Task brief: Beneath this line are the data; copy exactly the part of them that opens with the line containing "r => .addRIR d r" and closes with the line containing "im => .sbcRIM d im", and only that part.

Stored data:
-- ==== Sys2Proof/Certificates/Slice0/Obligations.lean ====
section
/-! DEFINITION. The statements for the provers, and the few words they share. `RegRead`, `RegWrite`, `PairRead` and `PairWrite`
of the spec are stated once (`RegReadPolicy`, `RegWritePolicy`, `RegisterPairs`); the statements about instructions then say
what an instruction does in terms of a read and a write of a resolved slot, `State.slotRead` and `State.slotWrite`, which
those statements determine. -/

namespace Sys2Proof.Statements

open Sys2Proof.Machine

/-- Register address `a` reaches slot `p` (`10_state.md` R25): the access is not refused. -/
abbrev Reaches (s : State) (a p : Byte) : Prop := resolve (s.reg slotRP) a = some p

/-- The instruction of an ALU operation in one of the six modes (`42_two_operand.md` R190). -/
def aluForm (op : AluOp) (o : TwoOperands) : Instr :=
  match op, o with
  | .add, .ww d w => .addWW d w
  | .add, .wiw d w => .addWIW d w
  | .add, .rr d r => .addRR d r
  | .add, .rir d r => .addRIR d r
  | .add, .rim d im => .addRIM d im
  | .add, .irim d im => .addIRIM d im
  | .adc, .ww d w => .adcWW d w
  | .adc, .wiw d w => .adcWIW d w
  | .adc, .rr d r => .adcRR d r
  | .adc, .rir d r => .adcRIR d r
  | .adc, .rim d im => .adcRIM d im
  | .adc, .irim d im => .adcIRIM d im
  | .sub, .ww d w => .subWW d w
  | .sub, .wiw d w => .subWIW d w
  | .sub, .rr d r => .subRR d r
  | .sub, .rir d r => .subRIR d r
  | .sub, .rim d im => .subRIM d im
  | .sub, .irim d im => .subIRIM d im
  | .sbc, .ww d w => .sbcWW d w
  | .sbc, .wiw d w => .sbcWIW d w
  | .sbc, .rr d r => .sbcRR d r
  | .sbc, .rir d r => .sbcRIR d r
  | .sbc, .rim d im => .sbcRIM d im
  | .sbc, .irim d im => .sbcIRIM d im
  | .or, .ww d w => .orWW d w
  | .or, .wiw d w => .orWIW d w
  | .or, .rr d r => .orRR d r
  | .or, .rir d r => .orRIR d r
  | .or, .rim d im => .orRIM d im
  | .or, .irim d im => .orIRIM d im
  | .and, .ww d w => .andWW d w
  | .and, .wiw d w => .andWIW d w
  | .and, .rr d r => .andRR d r
  | .and, .rir d r => .andRIR d r
  | .and, .rim d im => .andRIM d im
  | .and, .irim d im => .andIRIM d im
  | .tcm, .ww d w => .tcmWW d w
  | .tcm, .wiw d w => .tcmWIW d w
  | .tcm, .rr d r => .tcmRR d r
  | .tcm, .rir d r => .tcmRIR d r
  | .tcm, .rim d im => .tcmRIM d im
  | .tcm, .irim d im => .tcmIRIM d im
  | .tm, .ww d w => .tmWW d w
  | .tm, .wiw d w => .tmWIW d w
  | .tm, .rr d r => .tmRR d r
  | .tm, .rir d r => .tmRIR d r
  | .tm, .rim d im => .tmRIM d im
  | .tm, .irim d im => .tmIRIM d im
  | .cp, .ww d w => .cpWW d w
  | .cp, .wiw d w => .cpWIW d w
  | .cp, .rr d r => .cpRR d r
  | .cp, .rir d r => .cpRIR d r
  | .cp, .rim d im => .cpRIM d im
  | .cp, .irim d im => .cpIRIM d im
  | .xor, .ww d w => .xorWW d w
  | .xor, .wiw d w => .xorWIW d w
  | .xor, .rr d r => .xorRR d r
  | .xor, .rir d r => .xorRIR d r
  | .xor, .rim d im => .xorRIM d im
  | .xor, .irim d im => .xorIRIM d im
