/-- Two results that agree untimed are two values or two faults. -/
theorem untimedResult_cases {x y : EStateM.Result FaultReason State α} (h : untimedResult x = untimedResult y) :
    (∃ a u v, x = .ok a u ∧ y = .ok a v ∧ u.untimed = v.untimed) ∨
      ∃ r u v, x = .error r u ∧ y = .error r v ∧ u.untimed = v.untimed := by
  cases x <;> cases y <;> simp_all [untimedResult]

/-- An outcome with its state untimed. -/
def untimedOut (o : Out) : Out :=
  match o with
  | .next s => .next s.untimed
  | .fault f => .fault f
  | .refused f => .refused f

theorem untimedOut_next {o : Out} {s : State} (h : untimedOut (.next s) = untimedOut o) :
    ∃ t, o = .next t ∧ s.untimed = t.untimed := by
  cases o with
  | next t => exact ⟨t, rfl, Host.Outcome.next.inj h⟩
  | fault | refused => cases h

theorem untimedOut_fault {o : Out} {f : Fault} (h : untimedOut (.fault f) = untimedOut o) : o = .fault f := by
  cases o with
  | fault g => exact h.symm
  | next | refused => cases h

/-- From two states that differ in costs and clock alone, the computation answers the same value or the same fault, in states
that again differ in nothing else. -/
def M.CostBlind (m : M α) : Prop := ∀ s t, s.untimed = t.untimed → untimedResult (m s) = untimedResult (m t)

/-! ### How cost-blind computations compose -/

/-- It is enough to compare each state with its own untimed one. -/
theorem M.CostBlind.of_untimed {m : M α} (h : ∀ s : State, untimedResult (m s.untimed) = untimedResult (m s)) :
    M.CostBlind m := fun s t hst => (h s).symm.trans (hst ▸ h t)

theorem M.CostBlind.pure (a : α) : M.CostBlind (Pure.pure a : M α) := .of_untimed fun _ => rfl

theorem M.CostBlind.throw (r : FaultReason) : M.CostBlind (MonadExcept.throw r : M α) := .of_untimed fun _ => rfl

theorem M.CostBlind.modify {f : State → State} (h : ∀ s : State, (f s.untimed).untimed = (f s).untimed) :
    M.CostBlind (modify f : M PUnit) := .of_untimed fun s => by
  simp only [M.modify_apply, untimedResult, h]

/-- A sequence at two states: its parts need to agree only where the run gets to. -/
theorem untimedResult_bind {x : M α} {f : α → M β} {s t : State} (hx : untimedResult (x s) = untimedResult (x t))
    (hf : ∀ a u v, x s = .ok a u → u.untimed = v.untimed → untimedResult (f a u) = untimedResult (f a v)) :
    untimedResult ((x >>= f) s) = untimedResult ((x >>= f) t) := by
  rw [M.bind_apply, M.bind_apply]
  obtain ⟨a, u, v, hs, ht, huv⟩ | ⟨r, u, v, hs, ht, huv⟩ := untimedResult_cases hx
  · rw [hs, ht]
    exact hf a u v hs huv
  · rw [hs, ht]
    exact congrArg (EStateM.Result.error r) huv

theorem M.CostBlind.bind {x : M α} {f : α → M β} (hx : M.CostBlind x) (hf : ∀ a, M.CostBlind (f a)) :
    M.CostBlind (x >>= f) := fun s t hst => untimedResult_bind (hx s t hst) fun a u v _ => hf a u v

/-- What a computation reads of the whole state must not be costs or clock. -/
theorem M.CostBlind.get_bind {f : State → M β} (hread : ∀ s : State, f s.untimed = f s) (hf : ∀ s, M.CostBlind (f s)) :
    M.CostBlind (Bind.bind (MonadState.get : M State) f) := by
  intro s t hst
  have hsame : f s = f t := (hread s).symm.trans (hst ▸ hread t)
  simpa [hsame] using hf t s t hst

theorem M.CostBlind.ite {c : Prop} [Decidable c] {x y : M α} (hx : M.CostBlind x) (hy : M.CostBlind y) :
    M.CostBlind (if c then x else y) := by
  split
  · exact hx
  · exact hy

/-- An optional action before the rest, in the shape a `do` block gives it. -/
theorem M.CostBlind.ite_bind {c : Prop} [Decidable c] {x : M PUnit} {rest : PUnit → M β} (hx : M.CostBlind x)
    (hrest : ∀ u, M.CostBlind (rest u)) : M.CostBlind (if c then x >>= rest else rest ⟨⟩) :=
  .ite (.bind hx hrest) (hrest _)

/-! ### Registers and memory -/

theorem State.untimed_slotRead (s : State) (p : Byte) :
    (s.untimed.slotRead p).1 = (s.slotRead p).1 ∧ (s.untimed.slotRead p).2.untimed = (s.slotRead p).2.untimed := by
  have hpolicy : s.untimed.policy p = s.policy p := rfl
  unfold State.slotRead
  rw [hpolicy]
  cases s.policy p
  case deviceBacked i =>
    have hdev : s.untimed.dev[i]? = s.dev[i]? := rfl
    simp only [State.deviceAccess, hdev]
    cases s.dev[i]? <;> exact ⟨rfl, rfl⟩
  all_goals exact ⟨rfl, rfl⟩

theorem regRead_costBlind (a : Byte) : M.CostBlind (regRead a) := .of_untimed fun s => by
  have hrp : s.untimed.reg slotRP = s.reg slotRP := rfl
  rw [regRead_eq, regRead_eq, hrp]
  cases resolve (s.reg slotRP) a with
  | none => rfl
  | some p => exact congrArg₂ EStateM.Result.ok (s.untimed_slotRead p).1 (s.untimed_slotRead p).2

theorem State.untimed_slotWrite (s : State) (p v : Byte) : (s.untimed.slotWrite p v).untimed = (s.slotWrite p v).untimed := by
  have hpolicy : s.untimed.policy p = s.policy p := rfl
  unfold State.slotWrite
  rw [hpolicy]
  cases s.policy p
  case deviceBacked i =>
    have hdev : (s.untimed.setReg p v).dev[i]? = (s.setReg p v).dev[i]? := rfl
    simp only [State.deviceAccess, hdev]
    cases (s.setReg p v).dev[i]? <;> rfl
  all_goals rfl

theorem regWrite_costBlind (a v : Byte) : M.CostBlind (regWrite a v) := .of_untimed fun s => by
  have hrp : s.untimed.reg slotRP = s.reg slotRP := rfl
  rw [regWrite_eq, regWrite_eq, hrp]
  cases resolve (s.reg slotRP) a with
  | none => rfl
  | some p => exact congrArg (EStateM.Result.ok ()) (s.untimed_slotWrite p v)

theorem pairRead_costBlind (a : Byte) : M.CostBlind (pairRead a) := by
  unfold pairRead
  exact .ite_bind (.throw _) fun _ => .bind (regRead_costBlind _) fun _ => .bind (regRead_costBlind _) fun _ => .pure _

theorem pairWrite_costBlind (a : Byte) (w : Word) : M.CostBlind (pairWrite a w) :=
  .ite_bind (.throw _) fun _ => .bind (regWrite_costBlind _ _) fun _ => regWrite_costBlind _ _

theorem updateFlags_costBlind (u : FlagBits) : M.CostBlind (modify fun t => t.updateFlags u : M PUnit) := .modify fun _ => rfl

/-- The cost of a condition code reaches the clock alone (`40_cycle_and_alu.md` R151). -/
theorem condition_costBlind (cc : CC) : M.CostBlind (condition cc) := .of_untimed fun _ => rfl

/-- The cache controller reads no cost (`20_memory.md` R65 to R67). -/
theorem programAccess_costBlind (a : Word) (op : CacheOp) : M.CostBlind (programAccess a op) := .of_untimed fun s => by
  unfold programAccess
  split <;> rfl

theorem programWrite_costBlind (a : Word) (v : Byte) : M.CostBlind (programWrite a v) :=
  .bind (programAccess_costBlind a _) fun _ => .pure _

theorem dataRead_costBlind (a : Word) : M.CostBlind (dataRead a) := .of_untimed fun _ => rfl

theorem dataWrite_costBlind (a : Word) (v : Byte) : M.CostBlind (dataWrite a v) := .of_untimed fun _ => rfl

/-! ### The stack -/

theorem push_costBlind (v : Byte) : M.CostBlind (push v) := .of_untimed fun s => by
  have hmode : s.untimed.internalStack = s.internalStack := rfl
  unfold push
  simp only [M.bind_apply, M.get_apply, hmode]
  cases s.internalStack with
  | true => exact regWrite_costBlind (s.reg slotSPL - 1) v _ _ rfl
  | false => rfl

theorem pop_costBlind : M.CostBlind pop :=
  .get_bind (fun _ => rfl) fun _ => .ite
    (.bind (regRead_costBlind _) fun _ => .bind (.modify fun _ => rfl) fun _ => .pure _)
    (.bind (dataRead_costBlind _) fun _ => .bind (.modify fun _ => rfl) fun _ => .pure _)

theorem pushPc_costBlind : M.CostBlind pushPc :=
  .get_bind (fun _ => rfl) fun _ => .bind (push_costBlind _) fun _ => push_costBlind _

theorem popPc_costBlind : M.CostBlind popPc := .bind pop_costBlind fun _ => .bind pop_costBlind fun _ => .pure _

/-! ### The shapes of the instructions -/

theorem chargeMode_costBlind (k : Fin 6) : M.CostBlind (chargeMode k) := .modify fun _ => rfl

theorem regReadIndirect_costBlind (a : Byte) : M.CostBlind (regReadIndirect a) :=
  .bind (regRead_costBlind a) fun _ => regRead_costBlind _

theorem fetchOperands_costBlind (o : TwoOperands) : M.CostBlind (fetchOperands o) := by
  refine .bind (chargeMode_costBlind _) fun _ => ?_
  cases o with
  | ww | rr | irim => exact .bind (regRead_costBlind _) fun _ => .pure _
  | wiw | rir => exact .bind (regReadIndirect_costBlind _) fun _ => .pure _
  | rim => exact .pure _

theorem fetchSingle_costBlind (o : OneOperand) : M.CostBlind (fetchSingle o) := by
  cases o with
  | direct => exact .pure _
  | indirect => exact regRead_costBlind _

theorem aluInstruction_costBlind (op : AluOp) (o : TwoOperands) : M.CostBlind (aluInstruction op o) :=
  .bind (fetchOperands_costBlind o) fun _ => .bind (regRead_costBlind _) fun _ => .get_bind (fun _ => rfl) fun _ =>
    .ite_bind (regWrite_costBlind _ _) fun _ => updateFlags_costBlind _

theorem loadInstruction_costBlind (o : TwoOperands) : M.CostBlind (loadInstruction o) :=
  .bind (fetchOperands_costBlind o) fun _ => regWrite_costBlind _ _

theorem storeIndirect_costBlind (k : Fin 6) (ptr src : Byte) : M.CostBlind (storeIndirect k ptr src) :=
  .bind (chargeMode_costBlind k) fun _ => .bind (regRead_costBlind _) fun _ => .bind (regRead_costBlind _) fun _ =>
    regWrite_costBlind _ _

theorem modifyRegister_costBlind (f : Byte → Byte → Byte × FlagBits) (p : Byte) : M.CostBlind (modifyRegister f p) :=
  .bind (regRead_costBlind p) fun _ => .get_bind (fun _ => rfl) fun _ => .bind (regWrite_costBlind _ _) fun _ =>
    updateFlags_costBlind _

Written solution:
  | .add, .rir d r => .addRIR d r
  | .add, .rim d im => .addRIM d im
  | .add, .irim d im => .addIRIM d im
  | .adc, .ww d w => .adcWW d w
  | .adc, .wiw d w => .adcWIW d w
  | .adc, .rr d r => .adcRR d r
  | .adc, .rir d r => .adcRIR d r
  | .adc, .rim d im => .adcRIM d im
  | .adc, .irim d im => .adcIRIM d im
  | .sub, .ww d w => .subWW d w
  | .sub, .wiw d w => .subWIW d w
  | .sub, .rr d r => .subRR d r
  | .sub, .rir d r => .subRIR d r
  | .sub, .rim d im => .subRIM d im
  | .sub, .irim d im => .subIRIM d im
  | .sbc, .ww d w => .sbcWW d w
  | .sbc, .wiw d w => .sbcWIW d w
  | .sbc, .rr d r => .sbcRR d r
  | .sbc, .rir d r => .sbcRIR d r
  | .sbc, .rim d im => .sbcRIM d im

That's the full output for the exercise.